▸ **Task brief**
Collect the lines of the entries where "handOff" shows up.

--- START ---

theorem switchOutput_stage (o : OutputNo) (c : CtxNo) (copy : Option (List Byte)) (t : BitVec 32) (s : State) :
    ((switchOutput o c copy t s).context c).state = (s.context c).state := by
  unfold switchOutput
  dsimp only
  rw [context_of_contexts (offer_ctl_contexts _ _)]
  generalize hs1 : (endGrants (fun g => g.output == o) .binding
    ((placeMarker o c s).setBinding o { current := some ⟨c, .none⟩, pending := none })) = s1
  have h1 : s1.ctl.contexts = s.ctl.contexts := by
    rw [← hs1, endGrants_contexts]
    rfl
  generalize judged s1 judgeAll c (.output o) .none = hold
  have key : ∀ s2 : State, s2.ctl.outputs = (s1.setBinding o { current := some ⟨c, hold⟩, pending := none }).ctl.outputs →
      (s2.context c).state = (s.context c).state →
      ((match (s.binding o).current with
        | some b => retireIfUnbound b.ctx s2
        | none => s2).context c).state = (s.context c).state := by
    intro s2 hb hs
    split
    · rw [retireIfUnbound_context]
      · exact hs
      · refine hasDestination_current (o := o) ?_
        simp [State.isCurrent, State.binding, hb]
    · exact hs
  have h2 : ((s1.setBinding o { current := some ⟨c, hold⟩, pending := none }).context c).state = (s.context c).state := by
    show (s1.context c).state = _
    rw [context_of_contexts h1]
  refine key _ ?_ ?_
  · split
    · split
      · unfold handToOutput
        dsimp only
        split
        · rfl
        · split
          · rfl
          · simp
      · rfl
    · rfl
  · split
    · split
      · rw [handToOutput_stage]; exact h2
      · exact h2
    · exact h2

theorem startTag_contexts (c : CtxNo) (t : TagNo) (s : State) : (startTag c t s).ctl.contexts = s.ctl.contexts := by
  unfold startTag
  split
  · split
    · dsimp only
      rw [offer_ctl_contexts]
      rfl
    · rfl
  all_goals rfl

theorem becomeRunning_stage (c : CtxNo) (s : State) (h : (s.context c).state = .entry ∨ (s.context c).state = .running) :
    ((becomeRunning c s).context c).state = .running := by
  unfold becomeRunning
  dsimp only
  split
  · split
    · simp
    · rw [context_of_contexts (startTracking_contexts _ _)]
      simp
  · next hn => exact h.resolve_left hn

namespace Keeps

variable {σ : Type} {κ : Standing → σ} {a s : State}

/-- Operations one after another that keep a second property beside. -/
theorem foldl_with {α : Type} {P : State → Prop} {f : State → α → State}
    (hf : ∀ s x, Keeps κ a s → P s → Keeps κ a (f s x) ∧ P (f s x)) (h : Keeps κ a s) (hp : P s) (l : List α) :
    Keeps κ a (l.foldl f s) ∧ P (l.foldl f s) := by
  induction l generalizing s with
  | nil => exact ⟨h, hp⟩
  | cons x l ih => exact ih (hf s x h hp).1 (hf s x h hp).2

/-! ### Descrambler -/

theorem classifySlot (h : Keeps κ a s) (i : Input) (p : List Byte) (k : SlotNo) : Keeps κ a (classifySlot i p k s) := by
  unfold Machine.classifySlot
  split
  · exact h
  · next x hx =>
    have hb : ∀ y : Slot, y.even = x.even → y.odd = x.odd → y.tier = x.tier →
        KeysHeld s.access.slots s.access.entitlements → y.keysBacked s.access.entitlements := by
      intro y he ho ht hk
      have := hk k x hx
      simpa [Slot.keysBacked, he, ho, ht] using this
    split
    · exact h.countDescrambler _ _
    split
    · exact (h.setSlot_same k x _ hx (by rfl) (by rfl) (by rfl)).countDescrambler _ _
    split
    · exact (h.countDescrambler i _).updateSlot k _ (hb _ rfl rfl rfl)
    · refine (h.countDescrambler i _).updateSlot k _ (hb _ ?_ ?_ ?_) <;>
        · unfold unkeyedSlot; dsimp only; split <;> rfl

theorem classifySlotless (h : Keeps κ a s) (i : Input) (p : List Byte) : Keeps κ a (classifySlotless i p s) :=
  h.countDescrambler _ _

theorem classify (h : Keeps κ a s) (i : Input) (p : List Byte) (l : List CtxNo) : Keeps κ a (classify i p l s) := by
  unfold Machine.classify
  split
  · exact (h.foldl (fun _ k h => h.classifySlot i p k) _).foldl (fun _ _ h => h.classifySlotless i p) _
  · exact h

/-! ### Switching, capture start, admission -/

theorem switchOutput (h : Keeps κ a s) (o : OutputNo) (c : CtxNo) (copy : Option (List Byte)) (t : BitVec 32)
    (hc : (s.context c).state ≠ .free) : Keeps κ a (switchOutput o c copy t s) := by
  unfold Machine.switchOutput
  dsimp only
  refine Keeps.offer ?_ _
  have h1 := ((h.placeMarker o c).setBinding o { current := some ⟨c, .none⟩, pending := none }).endGrants
    (fun g => g.output == o) .binding
  have hc1 : ((Machine.endGrants (fun g => g.output == o) .binding
      ((Machine.placeMarker o c s).setBinding o { current := some ⟨c, .none⟩, pending := none })).context c).state ≠
      .free := by
    rw [context_of_contexts (endGrants_contexts _ _ _)]
    exact hc
  generalize Machine.endGrants (fun g => g.output == o) .binding
    ((Machine.placeMarker o c s).setBinding o { current := some ⟨c, .none⟩, pending := none }) = s1 at h1 hc1 ⊢
  generalize judged s1 judgeAll c (.output o) .none = hold
  have h2 := h1.setBinding o { current := some ⟨c, hold⟩, pending := none }
  have key : ∀ s2 : State, Keeps κ a s2 → Keeps κ a (match (s.binding o).current with
      | some b => Machine.retireIfUnbound b.ctx s2
      | none => s2) := by
    intro s2 h2
    split
    · exact h2.retireIfUnbound _
    · exact h2
  refine key _ ?_
  split
  · split
    · exact h2.handToOutput o c _ t hc1
    · exact h2
  · exact h2

theorem startTag (h : Keeps κ a s) (c : CtxNo) (t : TagNo) : Keeps κ a (startTag c t s) := by
  unfold Machine.startTag
  split
  · split
    · exact (h.setTag _ _).offer _
    · exact h
  all_goals exact h

theorem admitOutput (h : Keeps κ a s) (c : CtxNo) (copy : Option (List Byte)) (t : BitVec 32) (o : OutputNo)
    (hc : (s.context c).state ≠ .free) : Keeps κ a (admitOutput c copy t o s) := by
  unfold Machine.admitOutput
  split
  · split
    · exact h.handToOutput o c _ t hc
    · exact h
  · exact h

theorem admitTag (h : Keeps κ a s) (c : CtxNo) (slot : Nat) (p : List Byte) (t : TagNo)
    (hc : (s.context c).state ≠ .free) : Keeps κ a (admitTag c slot p t s) := by
  unfold Machine.admitTag
  split
  · split
    · exact h.handToCapture t c slot p hc
    · exact h
  all_goals exact h

theorem admitTags (h : Keeps κ a s) (c : CtxNo) (slot : Nat) (p : List Byte) (hc : (s.context c).state ≠ .free) :
    Keeps κ a (tagNos.foldl (fun s t => Machine.admitTag c slot p t s) s) :=
  (h.foldl_with (P := fun s => (s.context c).state ≠ .free)
    (fun s t h hp => ⟨h.admitTag c slot p t hp, by rw [admitTag_stage]; exact hp⟩) hc tagNos).1

theorem admitPacket (h : Keeps κ a s) (c : CtxNo) (k : Fin 8) (p : List Byte) (copy : Option (List Byte)) (t : BitVec 32)
    (l : List OutputNo) : Keeps κ a (admitPacket c k p copy t l s) := by
  unfold Machine.admitPacket
  split
  · next hr =>
    have h1 := h.foldl_with (P := fun s => (s.context c).state ≠ .free)
      (fun s o h hp => ⟨h.admitOutput c copy t o hp, by rw [admitOutput_stage]; exact hp⟩) (by simp [hr])
      (outputNos.filter (fun o => !l.contains o))
    exact h1.1.admitTags c _ p h1.2
  · exact h

theorem becomeRunning (h : Keeps κ a s) (c : CtxNo) : Keeps κ a (becomeRunning c s) := by
  unfold Machine.becomeRunning
  dsimp only
  split
  · next he =>
    have h1 := h.setContext c { s.context c with state := .running, deadline := none }
      (CtxStep.stage (by simp [CtxState.acquiring, he]) rfl (by simp) rfl rfl)
    split
    · exact h1
    · next hi => exact h1.startTracking _ c (runningOn_iff.2 (by simpa [State.context] using hi))
  · exact h

theorem takeEntryPacket (h : Keeps κ a s) (c : CtxNo) (k : Fin 8) (p : List Byte) (t : BitVec 32)
    (hc : (s.context c).state = .entry ∨ (s.context c).state = .running) :
    Keeps κ a (takeEntryPacket c k p t s) := by
  unfold Machine.takeEntryPacket
  dsimp only
  have h0 := h.becomeRunning c
  have hr : ((Machine.becomeRunning c s).context c).state ≠ .free := by rw [becomeRunning_stage c s hc]; simp
  generalize Machine.becomeRunning c s = s1 at h0 hr ⊢
  generalize presentationCopy s1 (s1.context c) p = copy
  have h1 := h0.foldl_with (P := fun s => (s.context c).state ≠ .free) (f := fun s o => Machine.switchOutput o c copy t s)
    (fun s o h hp => ⟨h.switchOutput o c copy t hp, by rw [switchOutput_stage]; exact hp⟩) hr
    (outputNos.filter (canSwitch s1 c))
  generalize outputNos.filter (canSwitch s1 c) = l at h1 ⊢
  have h2 := h1.1.foldl (f := fun s t => Machine.startTag c t s) (fun _ t h => h.startTag c t) tagNos
  exact h2.admitPacket c k p copy t l

theorem takeComponent (h : Keeps κ a s) (p : List Byte) (t : BitVec 32) (c : CtxNo) (k : Fin 8) :
    Keeps κ a (takeComponent p t c k s) := by
  unfold Machine.takeComponent
  dsimp only
  split
  · next hs =>
    split
    · exact h.takeEntryPacket c k p t (Or.inl hs)
    · exact h
  · next hs =>
    split
    · exact h.takeEntryPacket c k p t (Or.inr hs)
    · exact h.admitPacket c k p _ t []
  all_goals exact h

theorem showPacket (h : Keeps κ a s) (i : Input) (e : Entry) (p : List Byte) (t : BitVec 32) :
    Keeps κ a (showPacket i e p t s) :=
  (h.classify i p _).foldl (fun _ u h => h.takeComponent p t u.1 u.2) _

theorem admitRaw (h : Keeps κ a s) (c : CtxNo) (slot : Nat) (p : List Byte) : Keeps κ a (admitRaw c slot p s) := by
  unfold Machine.admitRaw
  split
  · next hr => exact h.admitTags c slot p (by simp [hr])
  · exact h

theorem offerRaw (h : Keeps κ a s) (e : Entry) (p : List Byte) : Keeps κ a (offerRaw e p s) := by
  refine h.foldl (fun s u h => ?_) _
  have h1 : Keeps κ a (if u.purposes.contains .map then Machine.admitRaw u.ctx 0 p s else s) := by
    split
    · exact h.admitRaw _ _ _
    · exact h
  dsimp only
  split
  · exact h1.admitRaw _ _ _
  · exact h1

/-! ### Intake -/

theorem modifyRecord (h : Keeps κ a s) (i : Input) (st : Nat) {f : Entry → Entry} (hi : ∀ e, (f e).input = e.input)
    (hs : ∀ e, (f e).stream = e.stream) (hr : ∀ e, (f e).role = e.role) (hu : ∀ e, (f e).users = e.users)
    (hp : ∀ e, (f e).pins = e.pins) (ha : ∀ e, (f e).assembly = e.assembly) : Keeps κ a (Machine.modifyEntry i st f s) :=
  h.modifyEntry i st (EntryStep.of_same hi hs hr hu hp) ha

theorem handOff (h : Keeps κ a s) (i : Input) (e : Entry) (p : List Byte) (t : BitVec 32) : Keeps κ a (handOff i e p t s) := by
  unfold Machine.handOff
  split
  · exact h.showPacket i e p t
  · refine Keeps.offerRaw ?_ e p
    split
    · exact h.handPayload _ _ _ _
    · exact h

theorem takeErrored (h : Keeps κ a s) (i : Input) (e : Entry) (p : List Byte) (t : BitVec 32) :
    Keeps κ a (takeErrored i e p t s) := by
  unfold Machine.takeErrored
  split
  · exact h.handOff i e p t
  · exact ((h.abandon i e.stream).modifyRecord i e.stream (by exact fun _ => rfl) (by exact fun _ => rfl)
      (by exact fun _ => rfl) (by exact fun _ => rfl) (by exact fun _ => rfl) (by exact fun _ => rfl)).offerRaw e p

theorem takeChecked (h : Keeps κ a s) (i : Input) (e : Entry) (p : List Byte) (t : BitVec 32) :
    Keeps κ a (takeChecked i e p t s) := by
  unfold Machine.takeChecked
  split
  · exact h.handOff i e p t
  · dsimp only
    have h1 : ∀ k c, Keeps κ a (Machine.modifyEntry i e.stream (Entry.afterCheck k c) s) := by
      intro k c
      cases c <;> exact h.modifyRecord i e.stream (by exact fun _ => rfl) (by exact fun _ => rfl)
        (by exact fun _ => rfl) (by exact fun _ => rfl) (by exact fun _ => rfl) (by exact fun _ => rfl)
    split
    · exact (h1 _ _).handOff i e p t
    · exact h1 _ _
    · refine Keeps.handOff ?_ i e p t
      split
      · exact ((h1 _ _).countPort i _).abandon i _
      · exact (h1 _ _).countPort i _

theorem countPacket (h : Keeps κ a s) (i : Input) (p : List Byte) : Keeps κ a (countPacket i p s) := h.countPort _ _

theorem countStray (h : Keeps κ a s) (i : Input) : Keeps κ a (countStray i s) := h.countPort _ _

theorem examine (h : Keeps κ a s) (i : Input) (p : List Byte) (t : BitVec 32) : Keeps κ a (examine i p t s) := by
  unfold Machine.examine
  dsimp only
  have h1 := h.countPacket i p
  split
  · exact h1
  split
  · exact h1.countStray i
  split
  · exact h1
  split
  · exact h1.takeErrored i _ p t
  · exact h1.takeChecked i _ p t

theorem enterUp (h : Keeps κ a s) (i : Input)
    (hκ : ∀ t v, κ { t with sync := setAt t.sync i v } = κ t) : Keeps κ a (enterUp i s) :=
  ((h.setSync i hκ _).offer _).signalReport i

theorem leaveUp (h : Keeps κ a s) (i : Input)
    (hκ : ∀ t v, κ { t with sync := setAt t.sync i v } = κ t) (x : SyncRec) : Keeps κ a (leaveUp i x s) :=
  (((h.setSync i hκ x).offer _).clearPortRecords i).signalReport i

theorem takeSeeking (h : Keeps κ a s) (i : Input)
    (hκ : ∀ t v, κ { t with sync := setAt t.sync i v } = κ t) (good : Bool) : Keeps κ a (takeSeeking i good s) := by
  unfold Machine.takeSeeking
  dsimp only
  split
  · split
    · exact (h.setSync i hκ _).enterUp i hκ
    · exact h.setSync i hκ _
  · exact h.setSync i hκ _

theorem takeBadSync (h : Keeps κ a s) (i : Input)
    (hκ : ∀ t v, κ { t with sync := setAt t.sync i v } = κ t) : Keeps κ a (takeBadSync i s) := by
  unfold Machine.takeBadSync
  dsimp only
  split
  · exact (h.countPort i _).leaveUp i hκ _
  · exact h.setSync i hκ _

theorem takeGoodSync (h : Keeps κ a s) (i : Input)
    (hκ : ∀ t v, κ { t with sync := setAt t.sync i v } = κ t) : Keeps κ a (takeGoodSync i s) := h.setSync i hκ _

theorem lockFalls (h : Keeps κ a s) (p : PortNo) (hl : ∀ t v, κ { t with lock := setAt t.lock p v } = κ t)
    (hκ : ∀ t v, κ { t with sync := setAt t.sync (inputOf p) v } = κ t) : Keeps κ a (lockFalls p s) := by
  unfold Machine.lockFalls
  dsimp only
  have h1 := (h.setLock p hl false).setForming (inputOf p) none (by simp)
  split
  · exact h1
  · exact (h1.setSync _ hκ _).clearIndex p
  · exact (h1.leaveUp _ hκ _).clearIndex p

theorem lockRises (h : Keeps κ a s) (p : PortNo) (hl : ∀ t v, κ { t with lock := setAt t.lock p v } = κ t)
    (hκ : ∀ t v, κ { t with sync := setAt t.sync (inputOf p) v } = κ t) : Keeps κ a (lockRises p s) := by
  unfold Machine.lockRises
  dsimp only
  split
  · exact (h.setLock p hl true).setSync _ hκ _
  all_goals exact h.setLock p hl true

end Keeps
end Sys2Proof.Machine
end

--- END ---

▸ **Problem solution**
theorem handOff (h : Keeps κ a s) (i : Input) (e : Entry) (p : List Byte) (t : BitVec 32) : Keeps κ a (handOff i e p t s) := by
  unfold Machine.handOff
  · exact h.handOff i e p t
  · exact h.handOff i e p t
    · exact (h1 _ _).handOff i e p t
    · refine Keeps.handOff ?_ i e p t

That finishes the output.